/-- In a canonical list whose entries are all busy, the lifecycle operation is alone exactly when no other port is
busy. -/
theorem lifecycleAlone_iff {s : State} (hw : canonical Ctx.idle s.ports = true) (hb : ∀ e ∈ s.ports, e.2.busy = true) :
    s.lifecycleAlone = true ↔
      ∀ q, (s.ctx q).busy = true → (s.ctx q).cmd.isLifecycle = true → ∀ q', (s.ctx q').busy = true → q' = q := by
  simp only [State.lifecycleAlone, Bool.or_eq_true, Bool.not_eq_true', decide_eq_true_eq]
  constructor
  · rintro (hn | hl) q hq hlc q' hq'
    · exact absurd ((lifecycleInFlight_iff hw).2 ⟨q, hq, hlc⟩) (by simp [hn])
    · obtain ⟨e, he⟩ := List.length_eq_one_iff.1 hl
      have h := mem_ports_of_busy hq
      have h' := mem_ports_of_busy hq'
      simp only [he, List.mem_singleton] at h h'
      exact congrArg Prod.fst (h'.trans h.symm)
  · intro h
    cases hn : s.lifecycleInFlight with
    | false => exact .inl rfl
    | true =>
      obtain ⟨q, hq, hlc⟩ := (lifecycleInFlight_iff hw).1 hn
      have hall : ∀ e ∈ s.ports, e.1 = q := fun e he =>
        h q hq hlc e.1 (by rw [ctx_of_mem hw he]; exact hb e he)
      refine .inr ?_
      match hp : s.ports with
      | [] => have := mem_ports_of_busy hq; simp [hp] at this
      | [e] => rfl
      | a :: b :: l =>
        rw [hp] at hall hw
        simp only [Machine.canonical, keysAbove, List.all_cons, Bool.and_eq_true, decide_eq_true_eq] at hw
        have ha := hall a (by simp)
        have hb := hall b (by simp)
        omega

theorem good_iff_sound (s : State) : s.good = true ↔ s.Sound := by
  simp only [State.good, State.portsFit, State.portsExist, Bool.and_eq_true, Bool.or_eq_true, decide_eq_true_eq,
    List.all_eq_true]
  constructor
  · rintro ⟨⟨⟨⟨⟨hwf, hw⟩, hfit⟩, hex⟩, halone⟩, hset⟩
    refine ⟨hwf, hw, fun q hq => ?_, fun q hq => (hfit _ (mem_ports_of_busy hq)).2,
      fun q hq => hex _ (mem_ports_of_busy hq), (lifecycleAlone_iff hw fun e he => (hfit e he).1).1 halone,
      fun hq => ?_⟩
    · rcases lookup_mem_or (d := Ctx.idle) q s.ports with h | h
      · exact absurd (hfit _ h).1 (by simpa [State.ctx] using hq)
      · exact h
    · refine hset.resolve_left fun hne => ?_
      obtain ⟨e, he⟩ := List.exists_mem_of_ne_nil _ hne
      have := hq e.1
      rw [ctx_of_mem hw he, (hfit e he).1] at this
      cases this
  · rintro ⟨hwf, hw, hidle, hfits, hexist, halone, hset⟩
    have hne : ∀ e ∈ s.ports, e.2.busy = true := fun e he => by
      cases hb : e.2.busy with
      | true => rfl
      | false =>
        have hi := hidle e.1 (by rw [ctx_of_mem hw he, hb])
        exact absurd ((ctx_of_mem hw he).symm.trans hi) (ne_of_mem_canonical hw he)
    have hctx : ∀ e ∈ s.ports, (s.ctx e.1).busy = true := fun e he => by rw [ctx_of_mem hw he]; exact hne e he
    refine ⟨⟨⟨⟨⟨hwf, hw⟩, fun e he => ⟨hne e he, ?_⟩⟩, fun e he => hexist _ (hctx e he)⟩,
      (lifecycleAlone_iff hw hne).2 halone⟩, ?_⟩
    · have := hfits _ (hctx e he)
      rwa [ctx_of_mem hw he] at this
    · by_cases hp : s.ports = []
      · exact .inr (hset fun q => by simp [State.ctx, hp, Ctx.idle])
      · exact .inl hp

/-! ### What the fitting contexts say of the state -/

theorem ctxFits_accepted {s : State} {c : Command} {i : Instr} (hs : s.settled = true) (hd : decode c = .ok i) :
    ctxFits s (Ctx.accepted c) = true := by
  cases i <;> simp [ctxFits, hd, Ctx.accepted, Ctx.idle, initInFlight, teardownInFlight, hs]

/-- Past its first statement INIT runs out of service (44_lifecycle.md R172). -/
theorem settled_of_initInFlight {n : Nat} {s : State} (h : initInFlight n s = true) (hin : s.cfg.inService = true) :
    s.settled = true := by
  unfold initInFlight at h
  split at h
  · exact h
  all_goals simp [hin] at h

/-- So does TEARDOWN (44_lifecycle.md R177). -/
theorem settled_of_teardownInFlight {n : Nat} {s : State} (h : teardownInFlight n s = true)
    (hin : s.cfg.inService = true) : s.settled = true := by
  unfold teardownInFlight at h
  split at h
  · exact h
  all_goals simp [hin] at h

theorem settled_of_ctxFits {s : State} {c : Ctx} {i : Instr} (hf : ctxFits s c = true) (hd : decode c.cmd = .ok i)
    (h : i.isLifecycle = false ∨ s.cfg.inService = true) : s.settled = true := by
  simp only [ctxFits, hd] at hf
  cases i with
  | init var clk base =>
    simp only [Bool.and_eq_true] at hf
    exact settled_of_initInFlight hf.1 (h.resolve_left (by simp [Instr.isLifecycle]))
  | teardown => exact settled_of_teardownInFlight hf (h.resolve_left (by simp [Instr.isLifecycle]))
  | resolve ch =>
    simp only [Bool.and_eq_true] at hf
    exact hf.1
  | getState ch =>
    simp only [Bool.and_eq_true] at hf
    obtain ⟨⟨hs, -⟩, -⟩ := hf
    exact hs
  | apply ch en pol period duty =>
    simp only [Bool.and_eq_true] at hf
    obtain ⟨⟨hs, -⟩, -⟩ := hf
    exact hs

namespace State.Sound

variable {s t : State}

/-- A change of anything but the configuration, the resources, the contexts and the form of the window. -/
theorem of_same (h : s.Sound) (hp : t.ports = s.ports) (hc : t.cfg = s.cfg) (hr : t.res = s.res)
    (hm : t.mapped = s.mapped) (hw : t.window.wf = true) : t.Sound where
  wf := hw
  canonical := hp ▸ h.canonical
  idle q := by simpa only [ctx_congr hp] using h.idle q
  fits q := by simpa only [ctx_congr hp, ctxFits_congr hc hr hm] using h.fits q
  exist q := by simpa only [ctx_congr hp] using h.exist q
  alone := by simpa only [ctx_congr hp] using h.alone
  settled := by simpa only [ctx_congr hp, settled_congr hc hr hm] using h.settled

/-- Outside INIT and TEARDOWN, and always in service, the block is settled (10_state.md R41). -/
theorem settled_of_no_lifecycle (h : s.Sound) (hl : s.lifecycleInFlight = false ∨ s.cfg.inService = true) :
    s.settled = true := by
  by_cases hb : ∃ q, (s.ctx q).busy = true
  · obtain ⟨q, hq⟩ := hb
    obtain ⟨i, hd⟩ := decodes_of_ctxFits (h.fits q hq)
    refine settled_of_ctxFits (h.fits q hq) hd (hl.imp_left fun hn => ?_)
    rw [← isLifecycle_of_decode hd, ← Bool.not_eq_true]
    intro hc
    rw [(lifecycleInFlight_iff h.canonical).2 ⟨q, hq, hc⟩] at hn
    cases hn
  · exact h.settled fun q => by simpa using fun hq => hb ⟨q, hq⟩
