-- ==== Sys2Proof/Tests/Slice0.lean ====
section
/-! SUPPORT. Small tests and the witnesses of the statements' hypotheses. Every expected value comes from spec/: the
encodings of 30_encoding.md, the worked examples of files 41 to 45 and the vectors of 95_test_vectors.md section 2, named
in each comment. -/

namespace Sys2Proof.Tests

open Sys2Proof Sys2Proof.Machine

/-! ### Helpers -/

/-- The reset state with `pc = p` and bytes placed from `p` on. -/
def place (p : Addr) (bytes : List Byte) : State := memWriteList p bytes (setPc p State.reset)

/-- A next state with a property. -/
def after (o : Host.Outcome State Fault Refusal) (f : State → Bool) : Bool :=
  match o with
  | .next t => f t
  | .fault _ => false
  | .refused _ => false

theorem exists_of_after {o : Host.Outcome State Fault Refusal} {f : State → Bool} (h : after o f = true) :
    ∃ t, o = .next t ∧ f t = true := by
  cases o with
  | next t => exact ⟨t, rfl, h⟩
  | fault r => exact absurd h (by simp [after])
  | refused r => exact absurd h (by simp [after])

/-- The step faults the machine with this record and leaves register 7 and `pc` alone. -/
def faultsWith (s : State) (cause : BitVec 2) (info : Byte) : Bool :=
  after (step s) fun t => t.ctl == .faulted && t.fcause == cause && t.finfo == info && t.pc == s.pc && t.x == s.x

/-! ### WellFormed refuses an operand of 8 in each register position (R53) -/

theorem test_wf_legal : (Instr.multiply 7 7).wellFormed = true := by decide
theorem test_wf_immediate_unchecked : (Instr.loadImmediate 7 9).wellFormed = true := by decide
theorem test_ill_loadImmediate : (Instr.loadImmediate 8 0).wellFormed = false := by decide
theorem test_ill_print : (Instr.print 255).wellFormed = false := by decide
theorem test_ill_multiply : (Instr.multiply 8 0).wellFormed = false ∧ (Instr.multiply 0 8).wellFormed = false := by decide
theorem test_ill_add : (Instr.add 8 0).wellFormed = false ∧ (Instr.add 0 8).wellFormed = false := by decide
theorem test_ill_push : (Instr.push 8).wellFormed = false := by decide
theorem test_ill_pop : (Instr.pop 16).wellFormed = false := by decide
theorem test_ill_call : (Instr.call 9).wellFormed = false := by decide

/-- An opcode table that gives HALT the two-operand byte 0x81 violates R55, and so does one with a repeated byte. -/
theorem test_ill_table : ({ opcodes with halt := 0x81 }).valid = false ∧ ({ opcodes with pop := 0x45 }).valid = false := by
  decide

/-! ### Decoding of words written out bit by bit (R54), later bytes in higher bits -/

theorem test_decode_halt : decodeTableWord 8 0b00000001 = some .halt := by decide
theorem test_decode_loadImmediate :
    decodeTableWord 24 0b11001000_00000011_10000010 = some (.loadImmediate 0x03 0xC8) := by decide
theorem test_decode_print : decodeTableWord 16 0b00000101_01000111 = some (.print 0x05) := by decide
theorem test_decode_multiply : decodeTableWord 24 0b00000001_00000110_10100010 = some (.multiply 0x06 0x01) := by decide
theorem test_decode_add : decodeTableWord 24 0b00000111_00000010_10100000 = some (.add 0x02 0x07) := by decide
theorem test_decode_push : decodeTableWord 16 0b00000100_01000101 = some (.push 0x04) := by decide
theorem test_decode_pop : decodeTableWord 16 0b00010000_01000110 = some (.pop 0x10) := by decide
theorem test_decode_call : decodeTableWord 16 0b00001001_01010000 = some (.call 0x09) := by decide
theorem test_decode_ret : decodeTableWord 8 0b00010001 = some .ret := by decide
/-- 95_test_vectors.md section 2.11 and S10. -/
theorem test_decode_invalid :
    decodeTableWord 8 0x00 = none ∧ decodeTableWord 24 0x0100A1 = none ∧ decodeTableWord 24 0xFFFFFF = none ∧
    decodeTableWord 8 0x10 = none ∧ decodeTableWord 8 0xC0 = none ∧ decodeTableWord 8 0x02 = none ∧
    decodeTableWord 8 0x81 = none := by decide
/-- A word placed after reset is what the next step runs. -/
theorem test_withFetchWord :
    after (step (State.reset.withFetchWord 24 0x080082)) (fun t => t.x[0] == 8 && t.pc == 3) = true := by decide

---+---

PROBLEM REQUIREMENTS: From the records above, return each line that has the string "obtain".

REPLY:
    · obtain ⟨e, he⟩ := List.length_eq_one_iff.1 hl
      obtain ⟨q, hq, hlc⟩ := (lifecycleInFlight_iff hw).1 hn
      obtain ⟨e, he⟩ := List.exists_mem_of_ne_nil _ hne
    obtain ⟨⟨hs, -⟩, -⟩ := hf
    obtain ⟨⟨hs, -⟩, -⟩ := hf
  · obtain ⟨q, hq⟩ := hb
    obtain ⟨i, hd⟩ := decodes_of_ctxFits (h.fits q hq)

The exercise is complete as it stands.